Свое все возрастающее нетерпение Стручков объяснял тем, что был лишен возможности даже потихоньку покуривать в уборной, и еще тем, что нельзя было ему повидаться, хотя бы в коридоре, с рыженькой сестричкой из операционной, с которой он уже будто бы перемигнулся, когда его носили на перевязку. Может быть, это было в какой-то степени и так, но Мересьев заметил, что вспышки раздражения вздыбливали майора после того, как видел он в окне пролетавшие над Москвой самолеты или по радио и из газет узнавал о новом интересном воздушном бое, об успехе знакомого летчика. Это приводило в нетерпеливо-раздраженное состояние и самого Мересьева. Но он даже и виду не показывал и теперь, сравнивая себя со Стручковым, внутренне торжествовал. Ему казалось, что он хоть немного стал приближаться к избранному им облику «настоящего человека».

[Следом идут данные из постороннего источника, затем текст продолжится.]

-- ==== Sys2Proof/Syntax.lean ====
section
/-! DEFINITION. The instructions, one constructor for each row of spec/opcode_table.json. Operand
names are those of 30_encoding.md R93 to R101. Immediates are numbers, as the spec gives them;
`WellFormed.lean` says which fit their fields. -/

namespace Sys2Proof

/-- A register number 0 to 15 (00_scope.md R8, 10_state.md R20). -/
abbrev Reg := Fin 16

/-- R0, the program counter (10_state.md R21). -/
abbrev Reg.pc : Reg := 0

/-- The 2-bit mode of a Data Transfer operand (48_data_transfer.md R246). -/
inductive Mode where
  /-- `0b00` no change. -/
  | keep
  /-- `0b01` autoincrement, after the operation. -/
  | postInc
  /-- `0b10` autodecrement, before the operation. -/
  | preDec
  /-- `0b11` autopostdecrement, after the operation. -/
  | postDec
  deriving DecidableEq, Repr

/-- A Data Transfer operand: its 3-bit specifier and its register (30_encoding.md R101, R110). -/
structure Operand where
  indirect : Bool
  mode : Mode
  reg : Reg
  deriving DecidableEq, Repr

/-- One constructor per row of the opcode table. -/
inductive Instr where
  -- Bitwise, `D` then `S` (40_bitwise.md R121 to R136)
  | bitFalse (d s : Reg)
  | bitNor (d s : Reg)
  | bitNcimpl (d s : Reg)
  | bitNotd (d s : Reg)
  | bitNimpl (d s : Reg)
  | bitNots (d s : Reg)
  | bitXor (d s : Reg)
  | bitNand (d s : Reg)
  | bitAnd (d s : Reg)
  | bitXnor (d s : Reg)
  | bitS (d s : Reg)
  | bitImpl (d s : Reg)
  | bitD (d s : Reg)
  | bitCimpl (d s : Reg)
  | bitOr (d s : Reg)
  | bitTrue (d s : Reg)
  -- Arithmetic, register forms (41_arithmetic.md R141 to R148)
  | add (d s : Reg)
  | sub (d s : Reg)
  | shl (d s : Reg)
  | shr (d s : Reg)
  | asr (d s : Reg)
  | mul (d s : Reg)
  | div (d s : Reg)
  | mod (d s : Reg)
  -- Arithmetic, literal forms, literal 0 to 15 (41_arithmetic.md R149 to R156)
  | addImm (d : Reg) (n : Nat)
  | subImm (d : Reg) (n : Nat)
  | shlImm (d : Reg) (n : Nat)
  | shrImm (d : Reg) (n : Nat)
  | asrImm (d : Reg) (n : Nat)
  | mulImm (d : Reg) (n : Nat)
  | divImm (d : Reg) (n : Nat)
  | modImm (d : Reg) (n : Nat)
  -- Comparison, suffix letters as in the table (42_comparison.md R172 to R187)
  | cmp (d s : Reg)
  | cmpE (d s : Reg)
  | cmpG (d s : Reg)
  | cmpEG (d s : Reg)
  | cmpS (d s : Reg)
  | cmpES (d s : Reg)
  | cmpGS (d s : Reg)
  | cmpEGS (d s : Reg)
  | cmpI (d s : Reg)
  | cmpEI (d s : Reg)
  | cmpGI (d s : Reg)
  | cmpEGI (d s : Reg)
  | cmpSI (d s : Reg)
  | cmpESI (d s : Reg)
  | cmpGSI (d s : Reg)
  | cmpEGSI (d s : Reg)
  /-- Data Transfer (48_data_transfer.md R245). -/
  | xf (dst src : Operand)
  /-- Conditional: comparison register, offset in instructions -128 to 127 (43_conditional.md R200). -/
  | jc (c : Reg) (off : Int)
  /-- Jump and Link: link register, program register (44_jump_and_link.md R205). -/
  | jal (l p : Reg)
  /-- Subword: destination, byte index 0 to 15, byte count field 0 to 7 (45_subword.md R210). -/
  | subword (d : Reg) (bi b : Nat)
  /-- Read System Register `n`, 0 to 255, into `r` (46_system_registers.md R215). -/
  | srr (r : Reg) (n : Nat)
  /-- Write `r` to System Register `n`, 0 to 255 (46_system_registers.md R216). -/
  | srw (n : Nat) (r : Reg)
  /-- Small Immediate: destination, constant 0 to 255 (47_small_immediate.md R240). -/
  | si (d : Reg) (imm : Nat)
  -- Jump and Link words with a reserved bit set (44_jump_and_link.md R206), the bits below it
  | jalReservedBit10 (low : BitVec 10)
  | jalReservedBit9 (low : BitVec 9)
  | jalReservedBit8 (low : BitVec 8)
  -- Unassigned top nibbles (30_encoding.md R103), the bits below
  | unassigned0 (low : BitVec 12)
  | unassignedD (low : BitVec 12)
  | unassignedE (low : BitVec 12)
  | unassignedF (low : BitVec 12)
  deriving DecidableEq, Repr

end Sys2Proof
end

Майор Стручков оставался верен себе: много ел, сочно хохотал по всякому малейшему поводу, любил потолковать о женщинах и при этом казался одновременно и женолюбом и женоненавистником. Особенно ополчался он почему-то на женщин тыла.
Мересьев терпеть не мог этих стручковских разговоров. Слушая Стручкова, он невольно видел перед собой все время Олю или смешного солдатика с метеостанции — девушку, которая, как рассказывали в полку, прикладом винтовки выкинула из своей будки и чуть вгорячах не пристрелила чересчур предприимчивого старшину из батальона аэродромного обслуживания, и Алексею казалось, что это на них клевещет майор Стручков. Однажды, хмуро выслушав очередную историю майора, которую он закончил сентенцией о том, что «все они такие» и с любой можно поладить «в два счета», Мересьев не сдержался.
— С любой? — спросил он, стиснув зубы так, что скулы побелели.
— С любой, — беспечно отозвался майор.
В палату вошла Клавдия Михайловна, вошла и удивилась тяжелому напряжению, которое она увидела на лицах больных.
— В чем дело? — спросила она, бессознательным движением заправляя под косынку локон.
— Беседуем про жизнь, сестричка! Наше дело такое, стариковское, — беседовать, — весь просияв, улыбнулся ей майор.
— И с этой? — зло спросил Мересьев, когда сестра вышла.
— А что, она из другого теста, что ли?
— Клавдию Михайловну оставьте! — строго сказал Гвоздев. — У нас один старик ее советским ангелом назвал.
— Кто хочет пари, ну?
— Пари? — крикнул Мересьев, свирепо сверкая цыганскими глазами. — На что же споришь?
— Да хоть на пистолетную пулю, как спорила раньше офицерня: ты выиграешь — в меня стреляешь, я выиграю — в тебя, — смеясь и стараясь превратить все в шутку, сказал Стручков.